Understanding API Pagination
Any JSON API that holds a large list of data will give it to you through pagination. Returning ten million items at once will take a very long time. Instead there will be multiple pages, and you must iterate through each page to get it all.
If you need to render something, you can start by rendering based on the initial data.
This usually involves passing a query string for each successive page. Sometimes, you can also use a query string to modify the number of results on each page. What this looks like will depend on the API format, as there are multiple ways to indicate pagination.
Page numbers are the simplest ways. Often, the returned JSON will not even mention what page you are on. Your returned results will be dependent on what page you request. Usually follows a scheme like www.api.website.com/items?page=3
.
Cumulatively counting items, also called offset pagination is similar to page numbers, but you request the next page depending on how many items you have already seen. This requires you to keep track of the count. These often follow a scheme like www.api.website.com/items?offset=500
.
On a similar vein, you can request after a timestamp offset. This might look like www.api.website.com/items?created:gte:2020-11-23T00:00:00
. These can be difficult, as timezones are always annoying.

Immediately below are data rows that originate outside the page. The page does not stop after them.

/-! ## Link encryption (R219) -/

/-- A stream set to a state where it passes a test. -/
def HeadSt.setStream (x : HeadSt) (n state : Nat) (ok : Nat → Bool) : HeadSt := match x.ioStreams[n]? with
  | some y => if ok y.state then { x with ioStreams := x.ioStreams.set n { y with state := state } } else x
  | none => x

/-- An integrity failure puts an active stream into the insecure state (R219). -/
def HeadSt.ideFails (x : HeadSt) (w : IdeStream) : HeadSt := match w.index with
  | none => { x with ideUp := false, ideInsecure := x.ideInsecure || x.ideUp }
  | some n => x.setStream n 2 fun st => decide (st = 1)

/-- IDE_INTEGRITY_FAILURE (R219): a fault is raised, and an active stream of the head is insecure. Its requests are refused: those of CXL.mem
do not arrive (`Ctl.memArrives`), and a register or mailbox command stands for a request that its CXL.io stream has let pass
(notes/assumptions/121.md). -/
def execIdeIntegrityFailure (h : Head) (w : IdeStream) (s : State) : Host.Outcome State Fault Refusal :=
  .next (s.mapCtl fun c => (c.modHd h fun x => x.ideFails w).fault (554 + h.num) 0)

/-! ## At a beat boundary (R194, R195, R196, R199, R215) -/

/-- First address and end of a granule's lines. -/
def Ctl.granRange (c : Ctl) (g : Nat) : Nat × Nat := (g * GiB, min ((g + 1) * GiB) c.userEnd)

/-- The end of a granule's SEALING or its seal (R195, R215): its counters, list entries and dirty lines are fresh. -/
def Ctl.freshGranule (c : Ctl) (g : Nat) : Ctl :=
  { c with sea := { c.sea with
    ctrs := c.sea.ctrs.filter fun e => decide (e.1 / 262144 ≠ g)
    unv := c.sea.unv.filter fun u => decide (u.gran ≠ g)
    reenc := c.sea.reenc.filter fun e => decide (e / 262144 ≠ g)
    toUnv := c.sea.toUnv.filter fun x => decide (x ≠ g)
    dirty := c.sea.dirty.filter fun e => decide (e.2.1 ≠ g)
    covers := c.sea.covers.filter fun e => decide (e.1.2.1 ≠ g)
    cached := c.sea.cached.filter fun e => decide (e.2.1 ≠ g)
    tags := c.sea.tags.filter fun e => decide (e.1 / 16777216 ≠ g)
    under := c.sea.under.filter fun e => decide (e.1 / 16777216 ≠ g) } }.set R.SEA_DIRTY_MAP_DIRTY
      (clrBit (c.get R.SEA_DIRTY_MAP_DIRTY) g)

/-- Every granule bound to an erased slot is ERASED, and a seal under way with its key ends (R199);
a key made since in the slot is another. -/
def Ctl.eraseGranules (c : Ctl) : Ctl :=
  let c1 := c.sea.erased.foldl (fun c slot =>
    let c1 := (List.range 64).foldl (fun c g =>
      if c.get (R.SEA_GRAN_STATE g) ≠ 0 ∧ c.get (R.SEA_GRAN_KEY_SLOT g) = slot ∧ c.granKeyErased g = true then
        c.set (R.SEA_GRAN_STATE g) 4 else c) c
    let dead := fun (j : SealJob) => decide (j.slot = slot) &&
      !(c1.flag (R.SEA_KEY_STAT_LIVE slot) && decide (c1.get (R.SEA_KEY_STAT_GEN slot) = j.gen))
    let cut := c1.sea.sealing.filter dead
    cut.foldl (fun c j => match j.bg with
      | some h => (c.dropGranHold h j.gran).finishBg h .invalidParameter
      | none => c) { c1 with sea.sealing := c1.sea.sealing.filter fun j => !dead j }) c
  { c1 with sea.erased := [] }

/-- Unsealed granules turn PLAIN, and their commands complete (R196). -/
def State.applyUnseals (s : State) : State :=
  let s1 := s.ctl.sea.unseals.foldl (fun st g =>
    let (lo, hi) := st.ctl.granRange g
    (st.forget lo hi).mapCtl fun c =>
      let c1 := (c.set (R.SEA_GRAN_STATE g) 0).freshGranule g
      { c1 with ecc.voids := cutRange c1.ecc.voids lo hi }) s
  s1.mapCtl fun (c : Ctl) => Ctl.forHeads { c with sea.unseals := [] } fun (h : Head) (c : Ctl) => match (c.hd h).mbox.pend with
    | some p => if p.op = opUnseal ∧ p.wait = .boundary then c.finish h opUnseal .ok [] else c
    | none => c

/-- Granules whose list overflowed become UNVERIFIABLE (R215), and those whose data a park dropped and whose key is gone (R218). -/
def Ctl.applyToUnv (c : Ctl) : Ctl :=
  let c1 := c.sea.toUnv.foldl (fun c g => if c.get (R.SEA_GRAN_STATE g) = 2 then c.set (R.SEA_GRAN_STATE g) 3 else c) c
  let c2 := c1.sea.dropUnv.foldl (fun c g => if c.get (R.SEA_GRAN_STATE g) = 0 then c else c.set (R.SEA_GRAN_STATE g) 3) c1
  { c2 with sea.toUnv := [], sea.dropUnv := [] }

/-- A seal that cannot begin ends: its command with a code, or the granule of a dropped segment UNVERIFIABLE (R198, R218). -/
def Ctl.sealFails (c : Ctl) (j : SealJob) (o : Ocs) : Ctl :=
  let c1 := { c with sea.sealing := c.sea.sealing.filter fun x => decide (x ≠ j) }
  match j.bg with
  | some h => (c1.dropGranHold h j.gran).finishBg h o
  | none => if c.get (R.SEA_GRAN_STATE j.gran) = 0 then c1 else c1.set (R.SEA_GRAN_STATE j.gran) 3

/-- A granule enters SEALING (R195 steps 1 and 2): bound to its key slot, a PLAIN one to the lowest free seal slot, under
the slot's next epoch. A key whose epoch has reached 0xFFFF meanwhile seals no more (R198). -/
def Ctl.enterSealing (c : Ctl) (j : SealJob) : Ctl :=
  let g := j.gran
  if c.get (R.SEA_KEY_STAT_EPOCH j.slot) = 0xFFFF then c.sealFails j .resourceExhausted else
  let c1 := if c.get (R.SEA_GRAN_STATE g) = 0 then
      (match c.freeSealSlot with
        | some v => c.set (R.MAP_GRAN_SEAL_SLOT g) v
        | none => c)
    else c
  let e := c1.get (R.SEA_KEY_STAT_EPOCH j.slot) + 1
  ((({ c1 with sea.gens := mapPut c1.sea.gens g j.gen }.set (R.SEA_GRAN_STATE g) 1).set (R.SEA_GRAN_KEY_SLOT g) j.slot).set
    (R.SEA_KEY_STAT_EPOCH j.slot) e).set (R.SEA_GRAN_EPOCH g) e

/-- A filled granule becomes SEALED (R195 step 5): every line is zero and written with its metadata lines, every counter 0. -/
def State.enterSealed (s : State) (j : SealJob) : State :=
  let (lo, hi) := s.ctl.granRange j.gran
  ((s.forget lo hi).healMeta j.gran).mapCtl fun c =>
    let c1 := (c.set (R.SEA_GRAN_STATE j.gran) 2).freshGranule j.gran
    let c2 := { c1 with
      ecc.voids := cutRange c1.ecc.voids lo hi
      ecc.filled := mapPut c1.ecc.filled j.gran c1.ecc.losses.length }
    match j.bg with
    | some h => c2.finishBg h .ok
    | none => c2

/-- The opcode of STACK_UNPARK. -/
def opUnpark : Nat := 0xC008

/-- STACK_UNPARK completes once the dies have left self-refresh and the reseals of R167 have ended (R295, R303): PARKED
clears and both heads get STACK_UNPARKED. -/
def Ctl.unparkDone (c : Ctl) : Ctl :=
  let waits := fun (h : Head) => match (c.hd h).mbox.pend with
    | some p => decide (p.op = opUnpark) && decide (p.wait = .commit)
    | none => false
  if c.stk.selfRef = 0 ∧ c.sea.dropUnv = [] ∧ (c.sea.sealing.any fun j => j.bg.isNone) = false ∧ (waits .a || waits .b) = true then
    let c1 := ({ c with stk.srcPark := 0 }.set R.IDC_KPR_STAT_PARKED 0).eventAll logInfo 0x0304 0xFFFF 0
    c1.forHeads fun h c => if waits h then c.finish h opUnpark .ok [] else c
  else c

Sometimes you request the next page depending on the ID of last item in the current page JSON. This is more comprehensive, as you do not need to know the current page number to request the next. These often follow a scheme like www.api.website.com/items?after=zbx43ks
, where zbx43ks
is the ID of the last item on the previous page.
Since bash handles loops, you can paginate with curl
, but you will usually want these items in a program. As such, let’s look at two examples.
Example with Page Numbers — Github Jobs & Ruby
The GitHub jobs API is wonderfully simple, and I highly recommend it to those just starting out with JSON APIs. It is quite simple: for any page, there is a corresponding json page. Just add .json
to the end of the URL.
The API takes a query string page
. Each page will start where the previous one ended. Pretty simple. Note I think the pages start at 1, contrary to what the API says.
There is no way of knowing how many pages there are, but that is no problem. Since the JSON returned is just an array, we can check to see if the array is empty. Here is an example in Ruby to scrape all of the positions:
require 'net/http'
require 'json'
url = "https://jobs.github.com/positions.json"
page = 1
positions = []
loop do
page_url = url + "?page=" + page.to_s
puts "on page" + page.to_s
uri = URI.parse(URI.escape(page_url))
response = Net::HTTP.get_response(uri)
data = JSON.parse(response.body)
if data.empty?
break
end
positions += data
page += 1
end
Example with ID of Last Item — Reddit & Python
According to the Reddit API:
Listings do not use page numbers because their content changes so frequently.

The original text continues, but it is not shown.